#### [How to complete this task]
Each line that includes "trimStep" must be copied from the records.

(Beginning of Provided data)

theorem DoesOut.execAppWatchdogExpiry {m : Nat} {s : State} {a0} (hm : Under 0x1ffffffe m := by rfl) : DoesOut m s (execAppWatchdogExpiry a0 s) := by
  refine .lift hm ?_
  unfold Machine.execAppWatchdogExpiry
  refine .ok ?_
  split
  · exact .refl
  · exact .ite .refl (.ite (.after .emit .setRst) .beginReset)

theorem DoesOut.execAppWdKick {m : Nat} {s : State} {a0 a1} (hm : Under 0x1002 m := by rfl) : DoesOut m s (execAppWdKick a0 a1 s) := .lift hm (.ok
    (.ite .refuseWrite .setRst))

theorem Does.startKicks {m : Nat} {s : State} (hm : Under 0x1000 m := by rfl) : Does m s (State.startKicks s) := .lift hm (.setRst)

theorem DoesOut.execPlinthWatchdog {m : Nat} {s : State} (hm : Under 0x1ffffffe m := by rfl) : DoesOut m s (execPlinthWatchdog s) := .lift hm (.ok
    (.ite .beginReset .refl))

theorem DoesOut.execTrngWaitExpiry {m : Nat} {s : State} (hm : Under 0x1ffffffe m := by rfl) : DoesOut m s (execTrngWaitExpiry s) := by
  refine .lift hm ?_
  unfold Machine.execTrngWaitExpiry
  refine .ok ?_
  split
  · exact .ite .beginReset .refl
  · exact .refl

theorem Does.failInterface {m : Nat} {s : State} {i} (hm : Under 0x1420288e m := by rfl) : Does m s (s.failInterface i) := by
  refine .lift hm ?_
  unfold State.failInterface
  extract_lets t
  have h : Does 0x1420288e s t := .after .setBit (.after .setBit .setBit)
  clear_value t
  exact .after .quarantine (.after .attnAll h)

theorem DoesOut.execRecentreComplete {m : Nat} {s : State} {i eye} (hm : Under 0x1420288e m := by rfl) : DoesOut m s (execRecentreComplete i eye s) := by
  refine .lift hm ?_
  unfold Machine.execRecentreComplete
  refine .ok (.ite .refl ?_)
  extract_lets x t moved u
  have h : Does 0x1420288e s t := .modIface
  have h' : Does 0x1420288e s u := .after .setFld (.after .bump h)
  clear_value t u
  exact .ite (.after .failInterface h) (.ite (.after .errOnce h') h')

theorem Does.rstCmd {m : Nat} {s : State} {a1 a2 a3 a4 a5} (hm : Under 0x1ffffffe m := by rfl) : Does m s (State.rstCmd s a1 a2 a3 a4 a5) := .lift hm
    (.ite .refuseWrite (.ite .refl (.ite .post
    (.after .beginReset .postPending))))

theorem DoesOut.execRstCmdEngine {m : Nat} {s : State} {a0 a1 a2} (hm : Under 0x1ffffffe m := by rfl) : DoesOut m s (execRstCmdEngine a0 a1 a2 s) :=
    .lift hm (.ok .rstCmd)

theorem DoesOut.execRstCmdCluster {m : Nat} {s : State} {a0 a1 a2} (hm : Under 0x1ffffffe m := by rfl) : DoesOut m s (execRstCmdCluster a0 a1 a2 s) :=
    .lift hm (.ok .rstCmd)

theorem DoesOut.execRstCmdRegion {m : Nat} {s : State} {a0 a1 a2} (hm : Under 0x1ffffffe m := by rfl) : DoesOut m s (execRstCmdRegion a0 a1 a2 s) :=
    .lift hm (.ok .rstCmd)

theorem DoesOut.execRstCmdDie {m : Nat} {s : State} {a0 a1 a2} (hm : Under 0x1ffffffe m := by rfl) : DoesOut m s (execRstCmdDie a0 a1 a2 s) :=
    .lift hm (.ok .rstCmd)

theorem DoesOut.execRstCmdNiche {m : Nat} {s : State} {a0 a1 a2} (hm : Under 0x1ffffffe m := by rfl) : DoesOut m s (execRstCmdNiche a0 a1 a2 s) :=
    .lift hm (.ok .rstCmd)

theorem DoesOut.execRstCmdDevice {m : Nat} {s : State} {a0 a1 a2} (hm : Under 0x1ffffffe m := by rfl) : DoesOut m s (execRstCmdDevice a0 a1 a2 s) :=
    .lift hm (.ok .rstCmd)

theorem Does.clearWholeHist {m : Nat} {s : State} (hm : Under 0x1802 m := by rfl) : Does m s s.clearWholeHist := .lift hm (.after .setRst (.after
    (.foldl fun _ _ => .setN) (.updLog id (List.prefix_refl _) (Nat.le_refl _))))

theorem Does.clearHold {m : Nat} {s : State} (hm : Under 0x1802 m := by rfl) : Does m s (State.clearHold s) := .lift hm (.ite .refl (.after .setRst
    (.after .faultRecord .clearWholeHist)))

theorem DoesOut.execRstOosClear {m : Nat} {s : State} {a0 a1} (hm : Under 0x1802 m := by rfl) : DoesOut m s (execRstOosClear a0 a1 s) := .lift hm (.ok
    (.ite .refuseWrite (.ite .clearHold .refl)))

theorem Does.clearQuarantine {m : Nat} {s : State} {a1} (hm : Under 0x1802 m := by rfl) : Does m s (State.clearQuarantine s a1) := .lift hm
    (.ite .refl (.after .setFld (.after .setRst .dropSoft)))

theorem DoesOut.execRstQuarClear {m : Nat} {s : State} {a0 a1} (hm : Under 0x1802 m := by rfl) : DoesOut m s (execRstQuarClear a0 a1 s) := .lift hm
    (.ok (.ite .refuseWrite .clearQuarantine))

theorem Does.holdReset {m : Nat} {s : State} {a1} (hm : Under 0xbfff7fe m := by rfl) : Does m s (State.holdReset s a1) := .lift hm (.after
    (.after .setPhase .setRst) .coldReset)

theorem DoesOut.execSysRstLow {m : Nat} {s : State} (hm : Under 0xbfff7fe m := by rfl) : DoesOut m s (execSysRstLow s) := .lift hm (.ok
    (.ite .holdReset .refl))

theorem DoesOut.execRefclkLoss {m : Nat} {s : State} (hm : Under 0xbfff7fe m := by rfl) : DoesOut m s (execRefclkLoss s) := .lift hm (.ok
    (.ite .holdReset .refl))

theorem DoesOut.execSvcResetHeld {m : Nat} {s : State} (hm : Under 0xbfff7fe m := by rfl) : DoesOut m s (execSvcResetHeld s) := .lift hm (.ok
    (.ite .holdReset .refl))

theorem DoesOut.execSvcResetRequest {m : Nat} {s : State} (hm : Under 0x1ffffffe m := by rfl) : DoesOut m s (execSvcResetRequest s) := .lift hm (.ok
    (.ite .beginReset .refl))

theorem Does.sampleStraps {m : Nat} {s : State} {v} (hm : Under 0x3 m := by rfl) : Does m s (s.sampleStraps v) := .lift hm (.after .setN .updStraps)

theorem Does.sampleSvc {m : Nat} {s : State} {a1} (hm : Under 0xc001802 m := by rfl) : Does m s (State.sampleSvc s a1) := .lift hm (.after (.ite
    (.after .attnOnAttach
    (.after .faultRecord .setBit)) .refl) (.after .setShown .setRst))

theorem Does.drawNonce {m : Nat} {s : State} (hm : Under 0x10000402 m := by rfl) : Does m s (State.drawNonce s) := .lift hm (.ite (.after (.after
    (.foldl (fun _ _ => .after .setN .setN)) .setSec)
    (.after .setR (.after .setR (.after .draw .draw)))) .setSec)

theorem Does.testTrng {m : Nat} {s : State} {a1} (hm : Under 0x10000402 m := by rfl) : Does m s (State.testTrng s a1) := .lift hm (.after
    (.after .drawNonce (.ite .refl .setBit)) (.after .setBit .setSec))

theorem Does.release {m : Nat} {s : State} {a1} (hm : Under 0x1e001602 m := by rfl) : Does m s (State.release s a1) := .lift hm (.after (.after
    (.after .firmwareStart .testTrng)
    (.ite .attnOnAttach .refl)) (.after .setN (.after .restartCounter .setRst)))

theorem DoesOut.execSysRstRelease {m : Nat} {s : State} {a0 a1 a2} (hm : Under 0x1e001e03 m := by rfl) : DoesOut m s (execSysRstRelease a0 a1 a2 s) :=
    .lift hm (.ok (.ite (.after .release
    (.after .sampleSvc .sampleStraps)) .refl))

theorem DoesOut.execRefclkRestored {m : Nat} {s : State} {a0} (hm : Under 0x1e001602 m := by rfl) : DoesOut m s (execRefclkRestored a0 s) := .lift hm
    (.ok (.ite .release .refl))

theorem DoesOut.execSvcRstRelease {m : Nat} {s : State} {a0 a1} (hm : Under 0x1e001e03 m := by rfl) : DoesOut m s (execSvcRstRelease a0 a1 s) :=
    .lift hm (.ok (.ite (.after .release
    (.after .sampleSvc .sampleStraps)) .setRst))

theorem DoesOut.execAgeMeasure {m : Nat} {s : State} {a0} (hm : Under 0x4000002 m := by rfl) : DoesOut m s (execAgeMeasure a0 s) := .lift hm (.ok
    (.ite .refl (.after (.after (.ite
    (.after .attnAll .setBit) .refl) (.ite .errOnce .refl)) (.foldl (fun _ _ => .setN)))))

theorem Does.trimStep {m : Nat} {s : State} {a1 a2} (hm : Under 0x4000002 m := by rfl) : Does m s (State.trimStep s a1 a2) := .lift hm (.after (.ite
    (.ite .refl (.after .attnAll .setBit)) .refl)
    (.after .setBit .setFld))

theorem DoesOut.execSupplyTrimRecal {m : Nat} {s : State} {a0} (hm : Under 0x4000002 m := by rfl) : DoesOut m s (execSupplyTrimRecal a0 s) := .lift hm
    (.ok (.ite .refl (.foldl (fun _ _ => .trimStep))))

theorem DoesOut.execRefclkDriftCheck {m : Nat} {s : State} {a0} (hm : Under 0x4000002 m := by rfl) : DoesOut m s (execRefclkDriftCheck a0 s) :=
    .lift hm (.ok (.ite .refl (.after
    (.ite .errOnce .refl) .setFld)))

(End of Provided data)

#### [Solution to this problem]
theorem Does.trimStep {m : Nat} {s : State} {a1 a2} (hm : Under 0x4000002 m := by rfl) : Does m s (State.trimStep s a1 a2) := .lift hm (.after (.ite
    (.ok (.ite .refl (.foldl (fun _ _ => .trimStep))))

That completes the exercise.